Ездили мы с Гришей, с приятелем-то. Он незадолго до этого, в конце лета, женился, комнату снимал… и выходит, только что начали мы учиться на четвёртом курсе. Почему мы с ним сошлись – кто знает; наверно, оттого что были оба родом деревенские. У Гриши, впрочем, была в городе родня – тётка, и к ней мы частенько заходили вместе. И вот раз, кода пили у неё чай и чуть обмолвились о намеченной поездке, тётка нам и рассказала кое-что об этом кладбище, о Новодевичьем. Она, скажу для ясности, долго жила в Москве, а за несколько лет перед этим, по причине жилищной, обменялась квартирой на Ярославль, въехала с семьёй в четырёхкомнатную. Надо ли толковать, что была она весьма разговорчива, но не болтлива, отнюдь. Сначала она похвалила нас за любознательность и за изысканность предмета любознательности, но это было лишь предисловие. За ним она торжественно, словно справочник какой читала, поведала о том, что в эпоху нашествия наполеоновского собор монастырский был заминирован французами и при их отступлении монашки как-то предотвратили взрыв, спасли собор от гибели. Мы с Гришей слушали, вытаращив глаза, и по лицу тётки видно было, что она как рассказчица получала, глядя на нас, удовлетворение. После паузы небольшой она, уже голосом нормальным, уведомила, что на кладбище знаменитом есть и могилы знаменитые – и красотою, и богатством, и скандальностью; дала совет посетить, например, могилу Эн Эс, объяснила, как до неё пройти. Мы с Гришей растроганы были доверительностью хозяйки, молчали восхищённо и благодарно. А тётка весело и победно рассмеялась. И вдруг стала рассказывать ещё. Теперь почти шёпотом, тем особенным заговорщическим тоном, и вяжущим, и напористым, делая глазками, отчего я, стараясь не краснеть, покраснел, тётка просплетничала, что… что монашки тамошние издавна топили грехорождённых младенцев в монастырском пруду… Так-то. Я, помню, тут же всем существом почувствовал: как хорошо, что мы ей не сказали, для чего нам на Новодевичье. Впрочем, вопрос этот ею уже и не мог быть задан, так как они с Гришей заговорили о том, как Москва устроена, о метро и где что.

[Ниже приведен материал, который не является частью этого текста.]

section acceptCommand
variable (s : State) (w : Word)
@[simp] theorem State.acceptCommand_params : (s.acceptCommand w).params = s.params := rfl
@[simp] theorem State.acceptCommand_ie : (s.acceptCommand w).ie = s.ie := rfl
@[simp] theorem State.acceptCommand_done : (s.acceptCommand w).done = false := rfl
@[simp] theorem State.acceptCommand_resValid : (s.acceptCommand w).resValid = s.resValid := rfl
@[simp] theorem State.acceptCommand_ovr : (s.acceptCommand w).ovr = s.ovr := rfl
@[simp] theorem State.acceptCommand_err : (s.acceptCommand w).err = s.err := rfl
@[simp] theorem State.acceptCommand_cmd : (s.acceptCommand w).cmd = w := rfl
@[simp] theorem State.acceptCommand_pending : (s.acceptCommand w).pending = some w := rfl
@[simp] theorem State.acceptCommand_result0 : (s.acceptCommand w).result0 = s.result0 := rfl
@[simp] theorem State.acceptCommand_result1 : (s.acceptCommand w).result1 = s.result1 := rfl
@[simp] theorem State.acceptCommand_result2 : (s.acceptCommand w).result2 = s.result2 := rfl
@[simp] theorem State.acceptCommand_result3 : (s.acceptCommand w).result3 = s.result3 := rfl
@[simp] theorem State.acceptCommand_outLen : (s.acceptCommand w).outLen = s.outLen := rfl
@[simp] theorem State.acceptCommand_now : (s.acceptCommand w).now = s.now := rfl
@[simp] theorem State.acceptCommand_arg0 : (s.acceptCommand w).arg0 = s.arg0 := rfl
@[simp] theorem State.acceptCommand_arg1 : (s.acceptCommand w).arg1 = s.arg1 := rfl
@[simp] theorem State.acceptCommand_arg2 : (s.acceptCommand w).arg2 = s.arg2 := rfl
@[simp] theorem State.acceptCommand_arg3 : (s.acceptCommand w).arg3 = s.arg3 := rfl
@[simp] theorem State.acceptCommand_queue : (s.acceptCommand w).queue = s.queue := rfl
@[simp] theorem State.acceptCommand_holdValid : (s.acceptCommand w).holdValid = s.holdValid := rfl
@[simp] theorem State.acceptCommand_hold : (s.acceptCommand w).hold = s.hold := rfl
@[simp] theorem State.acceptCommand_used : (s.acceptCommand w).used = s.used := rfl
@[simp] theorem State.acceptCommand_windowStart : (s.acceptCommand w).windowStart = s.windowStart := rfl
@[simp] theorem State.acceptCommand_pwState : (s.acceptCommand w).pwState = s.pwState := rfl
@[simp] theorem State.acceptCommand_nextPassTime : (s.acceptCommand w).nextPassTime = s.nextPassTime := rfl
@[simp] theorem State.acceptCommand_lastPassTime : (s.acceptCommand w).lastPassTime = s.lastPassTime := rfl
@[simp] theorem State.acceptCommand_cntQfull : (s.acceptCommand w).cntQfull = s.cntQfull := rfl
@[simp] theorem State.acceptCommand_cntDfail : (s.acceptCommand w).cntDfail = s.cntDfail := rfl
@[simp] theorem State.acceptCommand_cntExpired : (s.acceptCommand w).cntExpired = s.cntExpired := rfl
@[simp] theorem State.acceptCommand_mem : (s.acceptCommand w).mem = s.mem := rfl
@[simp] theorem State.acceptCommand_boots : (s.acceptCommand w).boots = s.boots := rfl
@[simp] theorem State.acceptCommand_inbox : (s.acceptCommand w).inbox = s.inbox := rfl
@[simp] theorem State.acceptCommand_rdata : (s.acceptCommand w).rdata = s.rdata := rfl
end acceptCommand

section writeStatus
variable (s : State) (v : Word)
@[simp] theorem State.writeStatus_params : (s.writeStatus v).params = s.params := rfl
@[simp] theorem State.writeStatus_ie : (s.writeStatus v).ie = s.ie := rfl
@[simp] theorem State.writeStatus_done : (s.writeStatus v).done = (s.done && !v.getLsbD 1) := rfl
@[simp] theorem State.writeStatus_resValid : (s.writeStatus v).resValid = s.resValid := rfl
@[simp] theorem State.writeStatus_ovr : (s.writeStatus v).ovr = (s.ovr && !v.getLsbD 3) := rfl
@[simp] theorem State.writeStatus_err : (s.writeStatus v).err = s.err := rfl
@[simp] theorem State.writeStatus_cmd : (s.writeStatus v).cmd = s.cmd := rfl
@[simp] theorem State.writeStatus_pending : (s.writeStatus v).pending = s.pending := rfl
@[simp] theorem State.writeStatus_result0 : (s.writeStatus v).result0 = s.result0 := rfl
@[simp] theorem State.writeStatus_result1 : (s.writeStatus v).result1 = s.result1 := rfl
@[simp] theorem State.writeStatus_result2 : (s.writeStatus v).result2 = s.result2 := rfl
@[simp] theorem State.writeStatus_result3 : (s.writeStatus v).result3 = s.result3 := rfl
@[simp] theorem State.writeStatus_outLen : (s.writeStatus v).outLen = s.outLen := rfl
@[simp] theorem State.writeStatus_now : (s.writeStatus v).now = s.now := rfl
@[simp] theorem State.writeStatus_arg0 : (s.writeStatus v).arg0 = s.arg0 := rfl
@[simp] theorem State.writeStatus_arg1 : (s.writeStatus v).arg1 = s.arg1 := rfl
@[simp] theorem State.writeStatus_arg2 : (s.writeStatus v).arg2 = s.arg2 := rfl
@[simp] theorem State.writeStatus_arg3 : (s.writeStatus v).arg3 = s.arg3 := rfl
@[simp] theorem State.writeStatus_queue : (s.writeStatus v).queue = s.queue := rfl
@[simp] theorem State.writeStatus_holdValid : (s.writeStatus v).holdValid = s.holdValid := rfl
@[simp] theorem State.writeStatus_hold : (s.writeStatus v).hold = s.hold := rfl
@[simp] theorem State.writeStatus_used : (s.writeStatus v).used = s.used := rfl
@[simp] theorem State.writeStatus_windowStart : (s.writeStatus v).windowStart = s.windowStart := rfl
@[simp] theorem State.writeStatus_pwState : (s.writeStatus v).pwState = s.pwState := rfl
@[simp] theorem State.writeStatus_nextPassTime : (s.writeStatus v).nextPassTime = s.nextPassTime := rfl
@[simp] theorem State.writeStatus_lastPassTime : (s.writeStatus v).lastPassTime = s.lastPassTime := rfl
@[simp] theorem State.writeStatus_cntQfull : (s.writeStatus v).cntQfull = s.cntQfull := rfl
@[simp] theorem State.writeStatus_cntDfail : (s.writeStatus v).cntDfail = s.cntDfail := rfl
@[simp] theorem State.writeStatus_cntExpired : (s.writeStatus v).cntExpired = s.cntExpired := rfl
@[simp] theorem State.writeStatus_mem : (s.writeStatus v).mem = s.mem := rfl
@[simp] theorem State.writeStatus_boots : (s.writeStatus v).boots = s.boots := rfl
@[simp] theorem State.writeStatus_inbox : (s.writeStatus v).inbox = s.inbox := rfl
@[simp] theorem State.writeStatus_rdata : (s.writeStatus v).rdata = s.rdata := rfl
end writeStatus

section setOvr
variable (s : State)
@[simp] theorem State.setOvr_params : s.setOvr.params = s.params := rfl
@[simp] theorem State.setOvr_ie : s.setOvr.ie = s.ie := rfl
@[simp] theorem State.setOvr_done : s.setOvr.done = s.done := rfl
@[simp] theorem State.setOvr_resValid : s.setOvr.resValid = s.resValid := rfl
@[simp] theorem State.setOvr_ovr : s.setOvr.ovr = true := rfl
@[simp] theorem State.setOvr_err : s.setOvr.err = s.err := rfl
@[simp] theorem State.setOvr_cmd : s.setOvr.cmd = s.cmd := rfl
@[simp] theorem State.setOvr_pending : s.setOvr.pending = s.pending := rfl
@[simp] theorem State.setOvr_result0 : s.setOvr.result0 = s.result0 := rfl
@[simp] theorem State.setOvr_result1 : s.setOvr.result1 = s.result1 := rfl
@[simp] theorem State.setOvr_result2 : s.setOvr.result2 = s.result2 := rfl
@[simp] theorem State.setOvr_result3 : s.setOvr.result3 = s.result3 := rfl
@[simp] theorem State.setOvr_outLen : s.setOvr.outLen = s.outLen := rfl
@[simp] theorem State.setOvr_now : s.setOvr.now = s.now := rfl
@[simp] theorem State.setOvr_arg0 : s.setOvr.arg0 = s.arg0 := rfl
@[simp] theorem State.setOvr_arg1 : s.setOvr.arg1 = s.arg1 := rfl
@[simp] theorem State.setOvr_arg2 : s.setOvr.arg2 = s.arg2 := rfl
@[simp] theorem State.setOvr_arg3 : s.setOvr.arg3 = s.arg3 := rfl
@[simp] theorem State.setOvr_queue : s.setOvr.queue = s.queue := rfl
@[simp] theorem State.setOvr_holdValid : s.setOvr.holdValid = s.holdValid := rfl
@[simp] theorem State.setOvr_hold : s.setOvr.hold = s.hold := rfl
@[simp] theorem State.setOvr_used : s.setOvr.used = s.used := rfl
@[simp] theorem State.setOvr_windowStart : s.setOvr.windowStart = s.windowStart := rfl
@[simp] theorem State.setOvr_pwState : s.setOvr.pwState = s.pwState := rfl
@[simp] theorem State.setOvr_nextPassTime : s.setOvr.nextPassTime = s.nextPassTime := rfl
@[simp] theorem State.setOvr_lastPassTime : s.setOvr.lastPassTime = s.lastPassTime := rfl
@[simp] theorem State.setOvr_cntQfull : s.setOvr.cntQfull = s.cntQfull := rfl
@[simp] theorem State.setOvr_cntDfail : s.setOvr.cntDfail = s.cntDfail := rfl
@[simp] theorem State.setOvr_cntExpired : s.setOvr.cntExpired = s.cntExpired := rfl
@[simp] theorem State.setOvr_mem : s.setOvr.mem = s.mem := rfl
@[simp] theorem State.setOvr_boots : s.setOvr.boots = s.boots := rfl
@[simp] theorem State.setOvr_inbox : s.setOvr.inbox = s.inbox := rfl
@[simp] theorem State.setOvr_rdata : s.setOvr.rdata = s.rdata := rfl
end setOvr

section setIe
variable (s : State) (b : Bool)
@[simp] theorem State.setIe_params : (s.setIe b).params = s.params := rfl
@[simp] theorem State.setIe_ie : (s.setIe b).ie = b := rfl
@[simp] theorem State.setIe_done : (s.setIe b).done = s.done := rfl
@[simp] theorem State.setIe_resValid : (s.setIe b).resValid = s.resValid := rfl
@[simp] theorem State.setIe_ovr : (s.setIe b).ovr = s.ovr := rfl
@[simp] theorem State.setIe_err : (s.setIe b).err = s.err := rfl
@[simp] theorem State.setIe_cmd : (s.setIe b).cmd = s.cmd := rfl
@[simp] theorem State.setIe_pending : (s.setIe b).pending = s.pending := rfl
@[simp] theorem State.setIe_result0 : (s.setIe b).result0 = s.result0 := rfl
@[simp] theorem State.setIe_result1 : (s.setIe b).result1 = s.result1 := rfl
@[simp] theorem State.setIe_result2 : (s.setIe b).result2 = s.result2 := rfl
@[simp] theorem State.setIe_result3 : (s.setIe b).result3 = s.result3 := rfl
@[simp] theorem State.setIe_outLen : (s.setIe b).outLen = s.outLen := rfl
@[simp] theorem State.setIe_now : (s.setIe b).now = s.now := rfl
@[simp] theorem State.setIe_arg0 : (s.setIe b).arg0 = s.arg0 := rfl
@[simp] theorem State.setIe_arg1 : (s.setIe b).arg1 = s.arg1 := rfl
@[simp] theorem State.setIe_arg2 : (s.setIe b).arg2 = s.arg2 := rfl
@[simp] theorem State.setIe_arg3 : (s.setIe b).arg3 = s.arg3 := rfl
@[simp] theorem State.setIe_queue : (s.setIe b).queue = s.queue := rfl
@[simp] theorem State.setIe_holdValid : (s.setIe b).holdValid = s.holdValid := rfl
@[simp] theorem State.setIe_hold : (s.setIe b).hold = s.hold := rfl
@[simp] theorem State.setIe_used : (s.setIe b).used = s.used := rfl
@[simp] theorem State.setIe_windowStart : (s.setIe b).windowStart = s.windowStart := rfl
@[simp] theorem State.setIe_pwState : (s.setIe b).pwState = s.pwState := rfl
@[simp] theorem State.setIe_nextPassTime : (s.setIe b).nextPassTime = s.nextPassTime := rfl
@[simp] theorem State.setIe_lastPassTime : (s.setIe b).lastPassTime = s.lastPassTime := rfl
@[simp] theorem State.setIe_cntQfull : (s.setIe b).cntQfull = s.cntQfull := rfl
@[simp] theorem State.setIe_cntDfail : (s.setIe b).cntDfail = s.cntDfail := rfl
@[simp] theorem State.setIe_cntExpired : (s.setIe b).cntExpired = s.cntExpired := rfl
@[simp] theorem State.setIe_mem : (s.setIe b).mem = s.mem := rfl
@[simp] theorem State.setIe_boots : (s.setIe b).boots = s.boots := rfl
@[simp] theorem State.setIe_inbox : (s.setIe b).inbox = s.inbox := rfl
@[simp] theorem State.setIe_rdata : (s.setIe b).rdata = s.rdata := rfl
end setIe
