-- ==== Sys2Proof/Tests/Slice0.lean ====
section
/-! SUPPORT. Tests. Expected values are those of spec/95_test_vectors.md (the vector is named at each test) or worked
out by hand from the rule named; none is the model's own answer. The witnesses show that the hypotheses of each
obligation can be met. -/

-- One theorem at a time: elaborated side by side, this many evaluations exhaust the threads' memory.
set_option Elab.async false

namespace Sys2Proof.Machine.Tests

open Sys2Proof

/-! ### Helpers -/

/-- The reset state with bytes written at the front of BUF_IN. -/
def holding (bs : List Byte) : State := { State.reset with mem := cellsFrom Config.bufInBase bs }

/-- The state after the execution step of a command word; the reset state, whose DONE is 0, if there is none. -/
def ran (w : Word) (s : State) : State :=
  match step (s.withPending w) with
  | .next t => t
  | _ => State.reset

/-- The next state of an outcome; the reset state if there is none. -/
def finished : Host.Outcome State Fault Refusal → State
  | .next t => t
  | _ => State.reset

/-- `BUF_OUT[0 : OUT_LEN]`. -/
def shown (s : State) : List Byte := s.readBytes Config.bufOutBase s.outLen.toNat

/-- A header-only Normal relay packet's entry. -/
def plainEntry : QEntry := ⟨0, 2, 0, 21600, 0, List.replicate 14 0⟩

/-- A full queue (vector Q7). -/
def fullQueue : List QEntry := List.replicate 64 plainEntry

/-- The queue of vector Q2, front first: Normal, Emergency, High. -/
def threeEntries : List QEntry :=
  [⟨0x101, 2, 1000, 21600, 0, List.replicate 16 1⟩, ⟨0x201, 0, 1000, 86400, 0, List.replicate 16 2⟩,
   ⟨0x301, 1, 1000, 43200, 0, List.replicate 16 3⟩]

/-- Program P5's entry in HOLD after this many retries, with another High entry queued. -/
def sending (retry : BitVec 2) : State :=
  { State.reset with
    holdValid := true
    hold := ⟨0x0F, 1, 2000, 43200, retry, List.replicate 14 0⟩
    queue := [⟨7, 1, 0, 43200, 0, List.replicate 14 0⟩] }

/-! ### WellFormed refuses (R83, R100, R241) -/

theorem test_wf_refuses_rsEncode_level0 : Instr.wellFormed (.rsEncode 0 1) = false := by decide

theorem test_wf_refuses_rsEncode_level4 : Instr.wellFormed (.rsEncode 4 1) = false := by decide

theorem test_wf_refuses_rsDecode_level0 : Instr.wellFormed (.rsDecode 0 16) = false := by decide

theorem test_wf_refuses_rsDecode_level4 : Instr.wellFormed (.rsDecode 4 16) = false := by decide

theorem test_wf_refuses_frameCreate_codebook : Instr.wellFormed (.frameCreate 2 0 1) = false := by decide

theorem test_wf_refuses_frameCreate_fec4 : Instr.wellFormed (.frameCreate 0 4 1) = false := by decide

theorem test_wf_refuses_qEnqueue_priority4 : Instr.wellFormed (.qEnqueue 4 0) = false := by decide

theorem test_wf_refuses_qResult_2 : Instr.wellFormed (.qResult 2) = false := by decide

theorem test_wf_accepts_legal :
    ([.rsEncode 1 1, .rsDecode 3 64, .frameCreate 1 3 1, .qEnqueue 3 0, .qResult 1] : List Instr).all Instr.wellFormed =
      true := by decide

theorem test_dict_exDict_ok : Dict.wellFormed Config.exDict = true := by decide

theorem test_dict_refuses_empty : Dict.sizeOk [] = false := by decide

theorem test_dict_refuses_256_entries : Dict.sizeOk (List.replicate 256 ⟨[1], 1⟩) = false := by decide +kernel

theorem test_dict_refuses_escape_code : Dict.codesNotEscape [⟨[0x53, 0x4F, 0x53], 0xFF⟩] = false := by decide

theorem test_dict_refuses_equal_codes :
    Dict.codesDistinct [⟨[0x53, 0x4F, 0x53], 1⟩, ⟨[0x4F, 0x4B], 1⟩] = false := by decide

theorem test_dict_refuses_empty_word : Dict.wordLengthsOk [⟨[], 1⟩] = false := by decide

theorem test_dict_refuses_long_word : Dict.wordLengthsOk [⟨List.replicate 33 1, 1⟩] = false := by decide

theorem test_dict_refuses_without_sos : Dict.hasSos [⟨[0x4F, 0x4B], 4⟩] = false := by decide

theorem test_lora_refuses :
    Params.loraOk { Config.defaultParams with loraSf := 6 } = false ∧
    Params.loraOk { Config.defaultParams with loraSf := 13 } = false ∧
    Params.loraOk { Config.defaultParams with loraCr := 0 } = false ∧
    Params.loraOk { Config.defaultParams with loraCr := 5 } = false ∧
    Params.loraOk { Config.defaultParams with loraBwHz := 7799 } = false ∧
    Params.loraOk { Config.defaultParams with loraNPreamble := 65536 } = false := by decide

theorem test_params_default_ok : Config.defaultParams.wellFormed = true := by decide

/-! ### Decoding: each word written out from R80 and R82, `{RSV, LEN, FB, FA, OPC}` -/

theorem test_decode_compress : decode 0x000B0010 = .ok (.compress 11) := by rfl

theorem test_decode_decompress : decode 0x00090011 = .ok (.decompress 9) := by rfl

theorem test_decode_rsEncode : decode 0x00110120 = .ok (.rsEncode 1 17) := by rfl

theorem test_decode_rsDecode : decode 0x00210321 = .ok (.rsDecode 3 33) := by rfl

theorem test_decode_frameCreate : decode 0x000B2130 = .ok (.frameCreate 1 2 11) := by rfl

theorem test_decode_frameParse : decode 0x001B0031 = .ok (.frameParse 27) := by rfl

theorem test_decode_relaySerialize : decode 0x00720032 = .ok (.relaySerialize 114) := by rfl

theorem test_decode_relayDeserialize : decode 0x00800033 = .ok (.relayDeserialize 128) := by rfl

theorem test_decode_qEnqueue : decode 0x00020240 = .ok (.qEnqueue 2 2) := by rfl

theorem test_decode_qDequeue : decode 0x00000041 = .ok .qDequeue := by rfl

theorem test_decode_qPeek : decode 0x00000042 = .ok .qPeek := by rfl

theorem test_decode_qPurge : decode 0x00000043 = .ok .qPurge := by rfl

theorem test_decode_qResult : decode 0x00000144 = .ok (.qResult 1) := by rfl

theorem test_decode_dcEstimate : decode 0x00180050 = .ok (.dcEstimate 24) := by rfl

theorem test_decode_dcPoll : decode 0x00FFFF51 = .ok .dcPoll := by rfl

theorem test_decode_dcCanTx : decode 0x00000052 = .ok .dcCanTx := by rfl

theorem test_decode_dcConsume : decode 0x00000053 = .ok .dcConsume := by rfl
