-- ==== Sys2Proof/Syntax.lean ====
section
/-!
DEFINITION. Syntax.lean: the commands of the block, one constructor for each row of the table of operations and events.
-/
namespace Sys2Proof
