-- ==== Sys2Proof/Machine/Bytes.lean ====
section
/-!
DEFINITION. Machine/Bytes.lean: byte strings, little-endian fields (R7), bit fields (R6) and addressed byte memory.
-/
namespace Sys2Proof.Machine

/-- The byte of value `n` modulo 256. -/
def byteOf (n : Nat) : Byte := BitVec.ofNat 8 n

/-- `w` bytes of `n`, least significant first (R7). -/
def leBytes (w n : Nat) : List Byte :=
  match w with
  | 0 => []
  | k + 1 => byteOf n :: leBytes k (n / 256)

/-- The number whose bytes are `bs`, least significant first (R7). -/
def leNat (bs : List Byte) : Nat :=
  match bs with
  | [] => 0
  | b :: r => b.toNat + 256 * leNat r

/-- `w` bytes of `n`, most significant first: the order of network standards (R7). -/
def beBytes (w n : Nat) : List Byte := (leBytes w n).reverse

/-- The number whose bytes are `bs`, most significant first. -/
def beNat (bs : List Byte) : Nat := bs.foldl (fun a b => 256 * a + b.toNat) 0

/-- `n` bytes of `bs` from offset `o`; bytes past the end read as 0. -/
def bytesAt (bs : List Byte) (o n : Nat) : List Byte :=
  let t := (bs.drop o).take n
  t ++ List.replicate (n - t.length) 0

/-- The little-endian field of `w` bytes at offset `o` (R7). -/
def leAt (bs : List Byte) (o w : Nat) : Nat := leNat (bytesAt bs o w)

/-- The big-endian field of `w` bytes at offset `o`. -/
def beAt (bs : List Byte) (o w : Nat) : Nat := beNat (bytesAt bs o w)

/-- Bits `[lo + n - 1 : lo]` of a number (R6). -/
def bitField (x lo n : Nat) : Nat := x / 2 ^ lo % 2 ^ n

/-- Bit `i` of a number. -/
def bitOf (x i : Nat) : Bool := x / 2 ^ i % 2 == 1

/-- 1 for true, 0 for false. -/
def bitNat (b : Bool) : Nat := if b then 1 else 0

/-- `bs` cut or filled with 0 bytes to length `n`. -/
def padTo (bs : List Byte) (n : Nat) : List Byte := bytesAt bs 0 n

/-- `bs` with the bytes `new` laid over it from offset `o`; its length is kept. -/
def overlay (bs : List Byte) (o : Nat) (new : List Byte) : List Byte :=
  let t := bs.take o ++ new ++ bs.drop (o + new.length)
  t.take bs.length

/-- `n` 0 bytes. -/
def zeros (n : Nat) : List Byte := List.replicate n 0

/-- Whether every byte is 0. -/
def allZero (bs : List Byte) : Bool := bs.all (fun b => b == 0)

/-- The bytes of an ASCII string. -/
def asciiBytes (s : String) : List Byte := s.toList.map (fun c => byteOf c.toNat)

/-- `⌈a / b⌉`, and 0 for `b = 0`. -/
def ceilDiv (a b : Nat) : Nat := if b = 0 then 0 else (a + b - 1) / b

/-- The greatest multiple of `m` that is at most `a`. -/
def roundDown (a m : Nat) : Nat := a / m * m

/-- The least multiple of `m` that is at least `a`. -/
def roundUp (a m : Nat) : Nat := ceilDiv a m * m

/-- Sum of a list of numbers. -/
def sumNat (l : List Nat) : Nat := l.foldl (· + ·) 0

/-- Greatest of a list of numbers, 0 for none. -/
def maxNat (l : List Nat) : Nat := l.foldl max 0

/-- The list with the element at place `i` changed by `f`. -/
def modifyAt {α : Type} (l : List α) (i : Nat) (f : α → α) : List α :=
  l.mapIdx (fun j a => if j = i then f a else a)

/-- The element of `l` with the least key, the first of equals. -/
def argMin {α : Type} (key : α → Nat) (l : List α) : Option α :=
  l.foldl (fun o a => match o with
    | none => some a
    | some b => if key a < key b then some a else some b) none

/-- The element of `l` with the greatest key, the first of equals. -/
def argMax {α : Type} (key : α → Nat) (l : List α) : Option α :=
  l.foldl (fun o a => match o with
    | none => some a
    | some b => if key b < key a then some a else some b) none

/-- Insertion of `a` after every element whose key is at most its own. -/
def insertByKey {α : Type} (key : α → Nat) (a : α) (l : List α) : List α :=
  match l with
  | [] => [a]
  | b :: r => if key a < key b then a :: b :: r else b :: insertByKey key a r

/-- A stable sort by a numeric key. -/
def sortByKey {α : Type} (key : α → Nat) (l : List α) : List α :=
  l.foldl (fun acc a => insertByKey key a acc) []

/-- The middle of a list of numbers: of an even count, the mean of the two middle ones as a pair over 2. -/
def medianTwice (l : List Nat) : Nat :=
  let s := sortByKey id l
  let n := s.length
  if n = 0 then 0
  else if n % 2 = 1 then 2 * s.getD (n / 2) 0
  else s.getD (n / 2 - 1) 0 + s.getD (n / 2) 0

/-! ### Addressed byte memory: the request areas, SPI NOR and REC_DATA -/

/-- Addressed byte memory: address and byte pairs, addresses strictly rising, none equal to what an unlisted address reads as. -/
abbrev Mem := List (Nat × Byte)

/-- One byte of memory; an unlisted address reads as `d`. -/
def Mem.read (d : Byte) (m : Mem) (a : Nat) : Byte :=
  match m with
  | [] => d
  | (x, b) :: r => if x = a then b else Mem.read d r a

/-- Memory with byte `b` at address `a`; writing what an unlisted address reads as removes the entry. -/
def Mem.write (d : Byte) (m : Mem) (a : Nat) (b : Byte) : Mem :=
  match m with
  | [] => if b = d then [] else [(a, b)]
  | (x, c) :: r =>
    if a < x then (if b = d then (x, c) :: r else (a, b) :: (x, c) :: r)
    else if x = a then (if b = d then r else (a, b) :: r)
    else (x, c) :: Mem.write d r a b

/-- Whether memory has its canonical form. -/
def Mem.wf (d : Byte) (m : Mem) : Bool :=
  match m with
  | [] => true
  | [(_, b)] => b != d
  | (x, b) :: (y, c) :: r => (b != d) && decide (x < y) && Mem.wf d ((y, c) :: r)

/-- Memory with the bytes `bs` from address `a` upward. -/
def Mem.writeAll (d : Byte) (m : Mem) (a : Nat) (bs : List Byte) : Mem :=
  match bs with
  | [] => m
  | b :: r => Mem.writeAll d (Mem.write d m a b) (a + 1) r

/-- `n` bytes of memory from address `a` upward. -/
def Mem.readAll (d : Byte) (m : Mem) (a n : Nat) : List Byte :=
  (List.range n).map (fun i => Mem.read d m (a + i))

/-- Memory with every address from `a` to `a + n - 1` reading as `d`. -/
def Mem.erase (m : Mem) (a n : Nat) : Mem := m.filter (fun p => decide (p.1 < a) || decide (a + n ≤ p.1))

end Sys2Proof.Machine
end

А собирались мы побывать на могиле Шукшина… То было время его свежей наступательной известности – и недавней смерти. Смотрел я тогда фильмы, где он был напоследок, и поначалу казалось, что обаяние в них, веселья ли, грусти ли, порождено именно этим поворотом жизненной драмы: артист так живо, так жадно, так близко есть, хотя его – нет. Жалко стало. Просто жалко. И вспомнилось, что ведь много раз видел его на экране раньше, да всё не застревал он во мне всё, поцеживался он сквозь меня, и оставались лишь крупинки недоумения: что в нём особенного-то? А за этими крупинками жалости явилось еле слышное ощущение вины. Что ж, мол, это я: от своего, от деревенского, нос ворочу? Но и вина была с привкусом недоумения: чего, опять же, особенного в чувстве земляческом, разве в новость оно, разве оригинально, а, с другой стороны, неужели мнение появилось, будто чувства земляческого теперь нет, или что оно плохо, или, наконец, что его не нужно вовсе?.. Недоумение, недоумение… Но успели уж обжечь душу угольки его глаз, уже внятен был смысл его догадливого прищуренного взгляда, болючего от затаённой и тоскующей правды, упрямый и уже усталый, так что даже улыбка, широкая и морщинистая, не была самозабвенной, а тоже выдавала настороженный пульс важной и трудной думы… И крупинки жалости остались, и вины. В душе, замечу опять, была только эта жалость. Никаких рассказов-книжек его я тогда не читал; разве слышал о них мельком – да ведь кто же из киношников этим не грешит. А фильмы, где он, всё шли и шли. И настроение соответствующее само по себе затваривалось – ну и помечталось, наверное, вслух, как бы, мол, побывать на его могиле. В разговоре с Гришей. А Гриша и подхватил, подхватил горячо. Один же я, если честно, не поехал бы.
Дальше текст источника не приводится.